Note that there are many correlated dimensions in the original dataset.  We can identify this by the nonzero values in the correlation matrix.  Naturally, dimensions are always related to themselves with a 1.

## Scaling

We need to scale our features so we do not have one dimension dominate.



In [18]:
scaler = StandardScaler(inputCol="features", outputCol="scaledFeatures",
                        withStd=True, withMean=False)

# Compute summary statistics by fitting the StandardScaler
scalerModel = scaler.fit(featureVector)

# Normalize each feature to have unit standard deviation.
ScaledFeatures = scalerModel.transform(featureVector)
ScaledFeatures.select('features', 'scaledFeatures').show()

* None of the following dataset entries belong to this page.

-- ==== Sys2Proof/Machine/Link.lean ====
section
/-! DEFINITION. Spaxa links: training, blocks, flits, replay, credits and exchanges (R438 to R461). -/
namespace Sys2Proof.Machine

/-- A Spaxa link. -/
def State.lnk (s : State) (sh : Nat) : Link := mapGet {} sh s.links
/-- Put a Spaxa link. -/
def State.setLnk (s : State) (sh : Nat) (x : Link) : State := { s with links := mapPut {} sh x s.links }

/-- `LSTATE`: 0 OFF, 1 TRAIN, 2 ACTIVE, 3 DOZE. -/
def State.lstate (s : State) (sh : Nat) : Nat := s.get (SPX_STAT_LSTATE sh)

/-- Whether a link is in an active state (R449). -/
def State.linkActive (s : State) (sh : Nat) : Bool := 2 ≤ s.lstate sh

/-- Whether the sheet's end is the host of a node link (R438). -/
def State.hostRole (s : State) (sh : Nat) : Bool := s.get (SPX_CTL_ROLE sh) == 2

/-- A counter of the link rises; CNT_SAT when it first saturates (R471). -/
def State.spxCount (s : State) (sh : Nat) (r : Reg) (n : Nat := 1) : State := s.bumpSat r evSPX_CNT_SAT sh n

/-- A 64-bit counter of the link rises. -/
def State.spxCount64 (s : State) (lo hi : Reg) (n : Nat) : State := s.wr64 lo hi (min (s.rd64 lo hi + n) (2 ^ 64 - 1))

/-! ## Credits (R455, R456) -/

/-- Data credit available. -/
def SpxTxSide.crdD (x : SpxTxSide) : Nat := (x.advD + x.pRelD + 65536 - x.sentD % 65536) % 65536
/-- Control credit available. -/
def SpxTxSide.crdC (x : SpxTxSide) : Nat := (x.advC + x.pRelC + 65536 - x.sentC % 65536) % 65536

/-- Show the credit available. -/
def State.showCrd (s : State) (sh : Nat) : State :=
  (s.put (SPX_CRD_DATA sh) (s.lnk sh).tx.crdD).put (SPX_CRD_CTRL sh) (s.lnk sh).tx.crdC

/-- Release the credit of a data flit taken from the receive buffer (R456). -/
def State.relData (s : State) (sh : Nat) : State :=
  let x := s.lnk sh
  s.setLnk sh { x with rx := { x.rx with relD := (x.rx.relD + 1) % 65536 } }

/-- Release the credit of a control message. -/
def State.relCtrl (s : State) (sh : Nat) : State :=
  let x := s.lnk sh
  s.setLnk sh { x with rx := { x.rx with relC := (x.rx.relC + 1) % 65536 } }

/-- A flit or message is discarded (R457, R462 to R466). -/
def State.rxDiscard (s : State) (sh : Nat) : State := (s.spxCount sh (SPX_RXDISC sh)).raise evSPX_RX_DISCARD sh

/-! ## Exchanges (R457 to R461) -/

/-- Queue a control message: its kind, tag, reason, lane and block. -/
def State.sendCtrl (s : State) (sh msg kind xtag reason lane block : Nat) : State :=
  s.sendTx sh [ctrlFlit msg kind xtag (s.rn SYS_HUB_ID) reason lane block []]

/-- Show whether an exchange is in progress. -/
def State.showXchg (s : State) (sh : Nat) : State := s.put (SPX_STAT_XCHG sh) (b2n (s.lnk sh).xchg.isSome)

/-- Begin an exchange: CLAIM the turn token (R458). -/
def State.claim (s : State) (sh : Nat) (e : Exchange) : State :=
  let x := s.lnk sh
  let e1 := { e with tag := x.xtag, since := s.mt }
  ((s.setLnk sh { x with xchg := some e1, xtag := (x.xtag + 1) % 65536 }).sendCtrl sh 1 e.kind x.xtag 0 e.lane 0).showXchg sh

/-- A substitution that an exchange carried is refused with a code of R437, and its command with it (R434). -/
def State.substRefused (s : State) (sh : Nat) (e : Exchange) (code : Nat) : State :=
  if e.kind = 1 && e.ours then
    let s1 := s.put (LNE_SHEET_STAT_CODE sh) code
    match e.action with
    | none => s1
    | some a => s1.finishCmd a (if code = 6 then 0x504 else 0x505) []
  else s

/-- Put the spare back to sleep after an exchange that did not move a lane. -/
def State.spareSleep (s : State) (sh : Nat) : State :=
  if (s.laneLogical sh 8).isNone && s.laneState sh 8 ≠ 9 then
    ((s.put (LNE_CTL_TX_SLEEP sh 8) 1).put (LNE_CTL_RX_SLEEP sh 8) 1).put (LNE_STAT_STATE sh 8) 0
  else s

/-- An exchange fails (R458): 1 REFUSED, 2 TIMEOUT, 3 RETRAIN. -/
def State.xchgFail (s : State) (sh xcode laneCode : Nat) : State :=
  let x := s.lnk sh
  match x.xchg with
  | none => s
  | some e =>
    let s1 := ((s.setLnk sh { x with xchg := none }).put (SPX_STAT_XCODE sh) xcode).showXchg sh
    let s2 := (s1.raise evSPX_XCHG_FAIL sh [.w4 xcode]).substRefused sh e laneCode
    if e.kind = 1 then s2.spareSleep sh else s2

/-- An exchange ends well: the claimant returns the token (R460), and an own claim withdrawn earlier is issued again
(R459). -/
def State.xchgDone (s : State) (sh : Nat) : State :=
  let x := s.lnk sh
  match x.xchg with
  | none => s
  | some e =>
    let s1 := ((s.setLnk sh { x with xchg := none, again := none }).put (SPX_STAT_XCODE sh) 0).showXchg sh
    let s2 := if e.ours then s1.sendCtrl sh 4 e.kind e.tag 0 e.lane 0 else s1
    match x.again with
    | none => s2
    | some a => s2.claim sh a

/-! ## Link states (R447 to R449) -/

/-- The Meridian time base under SPX on this sheet loses its source (R100). -/
def State.timeLost (s : State) (sh : Nat) : State :=
  if s.get TB_DISC_SRC = 2 && s.get TB_DISC_SHEET = sh && s.tstate = 1 then s.toHoldover else s

/-- A claim that was withdrawn fails with the link that it waited on (R449, R459). -/
def State.againFail (s : State) (sh : Nat) : State :=
  let x := s.lnk sh
  match x.again with
  | none => s
  | some a => (s.setLnk sh { x with xchg := some a, again := none }).xchgFail sh 3 6

/-- A link leaves the active states, to TRAIN (1) or OFF (0); `own` says that this end leaves on its own, and so sets RETRAIN
in its last flits (R449). -/
def State.linkLeave (s : State) (sh st : Nat) (own : Bool) : State :=
  let was := s.linkActive sh
  let s1 := (if was then (s.xchgFail sh 3 6).againFail sh else s).put (SPX_STAT_LSTATE sh) st
  let x := s1.lnk sh
  let t : Training := { phase := if st = 1 then 1 else 0, since := s.mt }
  let s2 := s1.setLnk sh { x with trn := t, resTx := none, resRx := none, resTxDone := false, resRxDone := false, woken := [],
                                  tx := { x.tx with retrain := own && was && st = 1, round := none, wake := false },
                                  rx := { x.rx with ahead := [], buf := [], flits := [], bad := [], nack := false } }
  if was then ((s2.put (SPX_STAT_WIDTH sh) 0).raise evSPX_LINK_DOWN sh).timeLost sh else s2

/-- Retrain the link (R442, R451, R453). -/
def State.linkRetrain (s : State) (sh : Nat) (own : Bool) : State := if s.linkActive sh then s.linkLeave sh 1 own else s

/-- A QUEUE flit of queue q has been acknowledged (R454): the units acknowledged whole are released. -/
def State.queAcked (s : State) (q : Nat) : State :=
  let x := s.que q
  let pk : List Pkt := match x.pk.find? (fun p => p.sentB.isNone) with
    | none => x.pk
    | some p => x.pk.map (fun (a : Pkt) => if a.seq = p.seq then { a with sentB := some s.mt } else a)
  let head := pk.takeWhile (fun p => p.sentB.isSome)
  let whole := (head.reverse.dropWhile (fun p => !p.last)).reverse
  let n := whole.foldl (fun a p => a + p.len) 0
  let s1 := s.setQue q { x with pk := pk.drop whole.length }
  if n = 0 then s1 else s1.readQue q n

+--------------------+--------------------+
|            features|      scaledFeatures|
+--------------------+--------------------+
|(70,[0,1,2,23],[5...|(70,[0,1,2,23],[2...|
|(70,[0,1,52,64],[...|(70,[0,1,52,64],[...|
|(70,[0,1,2,19,20,...|(70,[0,1,2,19,20,...|
|(70,[0,1,35,59],[...|(70,[0,1,35,59],[...|
|(70,[0,1,14,20],[...|(70,[0,1,14,20],[...|
|(70,[0,1,20,27,35...|(70,[0,1,20,27,35...|
|(70,[0,1,11,33,52...|(70,[0,1,11,33,52...|
|(70,[0,1,22],[5.0...|(70,[0,1,22],[2.4...|
|(70,[0,1,14,20],[...|(70,[0,1,14,20],[...|
|(70,[0,1,4,22,31,...|(70,[0,1,4,22,31,...|
|(70,[0,1,24,62],[...|(70,[0,1,24,62],[...|
|(70,[0,1,31,59],[...|(70,[0,1,31,59],[...|
|(70,[0,1,37,58],[...|(70,[0,1,37,58],[...|
|(70,[0,1,18,19,24...|(70,[0,1,18,19,24...|
|(70,[0,1,6,16,20,...|(70,[0,1,6,16,20,...|
|(70,[0,1,20],[5.0...|(70,[0,1,20],[2.4...|
|(70,[0,1,40],[5.0...|(70,[0,1,40],[2.4...|
|(70,[0,1,6,19],[5...|(70,[0,1,6,19],[2...|
|(70,[0,1,35],[5.0...|(70,[0,1,35],[2.4...|
|(70,[0,1,20,27],[...|(70,[0,1,2

## Running PCA

Now we will run PCA to reduce and uncorrelate dimensions.  

In [26]:
pca = PCA(k=5, inputCol="scaledFeatures", outputCol="pcaFeatures")
model = pca.fit(ScaledFeatures)
pcaFeatures = model.transform(ScaledFeatures).select("pcaFeatures")

Let's take a look at the transformed dataset.  let's look at a distribution of our transformed dataset

## Re-Running the Correlation Matrix

In [29]:
## Checking the correlation matrix of the data.

r1 = Correlation.corr(pcaFeatures, "pcaFeatures").head()
print("Pearson correlation matrix:\n" + str(r1[0]))


Pearson correlation matrix:
DenseMatrix([[  1.00000000e+00,   2.19178051e-15,  -1.96118809e-15,
                1.19928863e-14,  -7.16527547e-16],
             [  2.19178051e-15,   1.00000000e+00,   4.94598957e-15,
               -1.55774434e-14,  -6.85746261e-15],
             [ -1.96118809e-15,   4.94598957e-15,   1.00000000e+00,
               -8.64329987e-15,  -2.69051328e-15],
             [  1.19928863e-14,  -1.55774434e-14,  -8.64329987e-15,
                1.00000000e+00,   7.28128485e-15],
             [ -7.16527547e-16,  -6.85746261e-15,  -2.69051328e-15,
                7.28128485e-15,   1.00000000e+00]])


Note the very small, close to zero correlations in the matrix.  The 5 dimensions are for all practical purposes independent and orthogonal.